→ **WHAT YOU ARE ASKED TO DO**
Every line of the records below that holds the word "then" belongs in the answer.

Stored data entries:
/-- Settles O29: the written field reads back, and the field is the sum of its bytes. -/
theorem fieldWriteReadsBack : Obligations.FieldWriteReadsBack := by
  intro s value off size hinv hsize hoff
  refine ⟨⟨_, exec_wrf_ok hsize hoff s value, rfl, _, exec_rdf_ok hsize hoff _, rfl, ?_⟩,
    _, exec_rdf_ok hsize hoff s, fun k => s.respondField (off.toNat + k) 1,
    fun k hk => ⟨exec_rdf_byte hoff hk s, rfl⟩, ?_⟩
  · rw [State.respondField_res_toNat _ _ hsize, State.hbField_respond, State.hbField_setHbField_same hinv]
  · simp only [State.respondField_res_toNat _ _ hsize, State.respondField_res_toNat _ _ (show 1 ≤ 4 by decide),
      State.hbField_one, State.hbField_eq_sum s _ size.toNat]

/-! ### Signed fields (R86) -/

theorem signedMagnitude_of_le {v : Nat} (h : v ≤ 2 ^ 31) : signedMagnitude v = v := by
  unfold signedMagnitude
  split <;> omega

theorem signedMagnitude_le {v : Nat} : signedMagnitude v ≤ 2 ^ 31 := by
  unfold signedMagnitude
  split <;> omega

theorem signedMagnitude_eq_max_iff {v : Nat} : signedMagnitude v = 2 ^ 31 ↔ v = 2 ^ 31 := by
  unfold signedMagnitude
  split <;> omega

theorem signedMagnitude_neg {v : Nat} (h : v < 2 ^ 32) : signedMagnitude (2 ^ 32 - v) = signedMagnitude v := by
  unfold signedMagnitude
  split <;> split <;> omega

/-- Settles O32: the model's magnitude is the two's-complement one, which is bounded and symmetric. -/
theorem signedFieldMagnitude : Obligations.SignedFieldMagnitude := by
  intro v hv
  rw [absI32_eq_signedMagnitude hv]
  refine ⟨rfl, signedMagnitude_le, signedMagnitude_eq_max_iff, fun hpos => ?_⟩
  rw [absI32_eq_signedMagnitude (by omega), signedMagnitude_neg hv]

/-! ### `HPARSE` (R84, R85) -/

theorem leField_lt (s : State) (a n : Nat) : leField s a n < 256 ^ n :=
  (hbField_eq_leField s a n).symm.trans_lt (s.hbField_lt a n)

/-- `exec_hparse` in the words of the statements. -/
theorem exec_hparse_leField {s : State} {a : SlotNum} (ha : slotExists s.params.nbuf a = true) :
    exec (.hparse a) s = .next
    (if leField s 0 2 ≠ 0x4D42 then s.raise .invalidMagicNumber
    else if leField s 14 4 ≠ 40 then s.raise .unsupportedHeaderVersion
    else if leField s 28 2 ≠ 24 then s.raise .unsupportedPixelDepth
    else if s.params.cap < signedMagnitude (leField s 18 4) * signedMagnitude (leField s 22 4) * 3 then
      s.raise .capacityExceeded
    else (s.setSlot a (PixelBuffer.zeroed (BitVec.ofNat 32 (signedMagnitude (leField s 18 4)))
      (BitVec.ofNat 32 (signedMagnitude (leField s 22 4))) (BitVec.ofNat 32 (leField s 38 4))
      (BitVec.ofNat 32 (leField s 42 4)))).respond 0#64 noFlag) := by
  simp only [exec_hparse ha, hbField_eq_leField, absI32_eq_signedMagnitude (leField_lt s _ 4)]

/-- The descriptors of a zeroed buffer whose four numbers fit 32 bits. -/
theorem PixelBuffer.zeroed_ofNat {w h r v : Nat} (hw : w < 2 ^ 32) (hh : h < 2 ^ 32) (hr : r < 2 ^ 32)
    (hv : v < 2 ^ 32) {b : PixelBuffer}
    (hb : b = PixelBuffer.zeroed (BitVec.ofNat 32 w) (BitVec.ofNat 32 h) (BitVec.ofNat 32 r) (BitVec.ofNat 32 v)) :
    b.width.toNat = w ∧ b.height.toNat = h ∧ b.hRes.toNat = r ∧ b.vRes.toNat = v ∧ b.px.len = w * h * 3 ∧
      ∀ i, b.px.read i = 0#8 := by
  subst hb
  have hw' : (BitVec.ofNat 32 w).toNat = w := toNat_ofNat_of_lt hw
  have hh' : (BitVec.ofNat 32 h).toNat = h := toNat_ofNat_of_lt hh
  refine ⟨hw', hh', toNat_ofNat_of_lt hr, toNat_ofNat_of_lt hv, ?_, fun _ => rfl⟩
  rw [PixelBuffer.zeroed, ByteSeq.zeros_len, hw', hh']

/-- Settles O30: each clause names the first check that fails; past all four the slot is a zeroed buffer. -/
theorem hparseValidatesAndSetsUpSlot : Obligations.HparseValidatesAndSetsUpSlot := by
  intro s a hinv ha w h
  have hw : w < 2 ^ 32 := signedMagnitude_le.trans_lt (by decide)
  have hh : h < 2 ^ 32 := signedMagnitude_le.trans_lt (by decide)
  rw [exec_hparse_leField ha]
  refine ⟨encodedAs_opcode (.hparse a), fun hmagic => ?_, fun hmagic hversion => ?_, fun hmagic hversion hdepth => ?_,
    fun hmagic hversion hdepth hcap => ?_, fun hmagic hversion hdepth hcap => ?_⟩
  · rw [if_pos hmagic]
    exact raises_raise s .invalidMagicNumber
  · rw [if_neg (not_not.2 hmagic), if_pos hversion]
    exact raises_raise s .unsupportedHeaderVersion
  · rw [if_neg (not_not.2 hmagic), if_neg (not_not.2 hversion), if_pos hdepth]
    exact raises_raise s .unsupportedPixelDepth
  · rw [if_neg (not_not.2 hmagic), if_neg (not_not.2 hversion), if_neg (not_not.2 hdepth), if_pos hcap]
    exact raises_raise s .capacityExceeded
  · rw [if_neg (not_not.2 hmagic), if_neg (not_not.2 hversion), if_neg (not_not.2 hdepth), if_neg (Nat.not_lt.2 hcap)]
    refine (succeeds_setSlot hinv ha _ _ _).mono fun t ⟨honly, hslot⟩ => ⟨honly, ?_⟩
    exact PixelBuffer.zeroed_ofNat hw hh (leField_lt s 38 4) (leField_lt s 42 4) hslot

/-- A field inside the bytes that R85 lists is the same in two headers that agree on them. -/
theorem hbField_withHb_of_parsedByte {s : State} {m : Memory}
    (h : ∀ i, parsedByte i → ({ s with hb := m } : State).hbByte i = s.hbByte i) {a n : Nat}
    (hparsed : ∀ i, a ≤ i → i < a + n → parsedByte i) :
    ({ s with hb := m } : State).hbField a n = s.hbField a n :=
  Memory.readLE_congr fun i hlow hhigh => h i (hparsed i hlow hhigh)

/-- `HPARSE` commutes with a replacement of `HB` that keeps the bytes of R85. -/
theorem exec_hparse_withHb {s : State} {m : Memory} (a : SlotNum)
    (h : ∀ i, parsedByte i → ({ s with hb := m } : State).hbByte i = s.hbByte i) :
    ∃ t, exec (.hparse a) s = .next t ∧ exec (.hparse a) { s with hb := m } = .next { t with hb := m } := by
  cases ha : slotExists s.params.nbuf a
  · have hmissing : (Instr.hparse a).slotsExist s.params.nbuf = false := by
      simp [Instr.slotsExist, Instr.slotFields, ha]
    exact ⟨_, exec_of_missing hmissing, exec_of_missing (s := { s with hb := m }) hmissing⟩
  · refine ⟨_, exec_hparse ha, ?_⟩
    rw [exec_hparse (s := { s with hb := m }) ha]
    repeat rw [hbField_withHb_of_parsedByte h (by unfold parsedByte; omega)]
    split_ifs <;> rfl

→ **WRITTEN SOLUTION**
    (if leField s 0 2 ≠ 0x4D42 then s.raise .invalidMagicNumber
    else if leField s 14 4 ≠ 40 then s.raise .unsupportedHeaderVersion
    else if leField s 28 2 ≠ 24 then s.raise .unsupportedPixelDepth
    else if s.params.cap < signedMagnitude (leField s 18 4) * signedMagnitude (leField s 22 4) * 3 then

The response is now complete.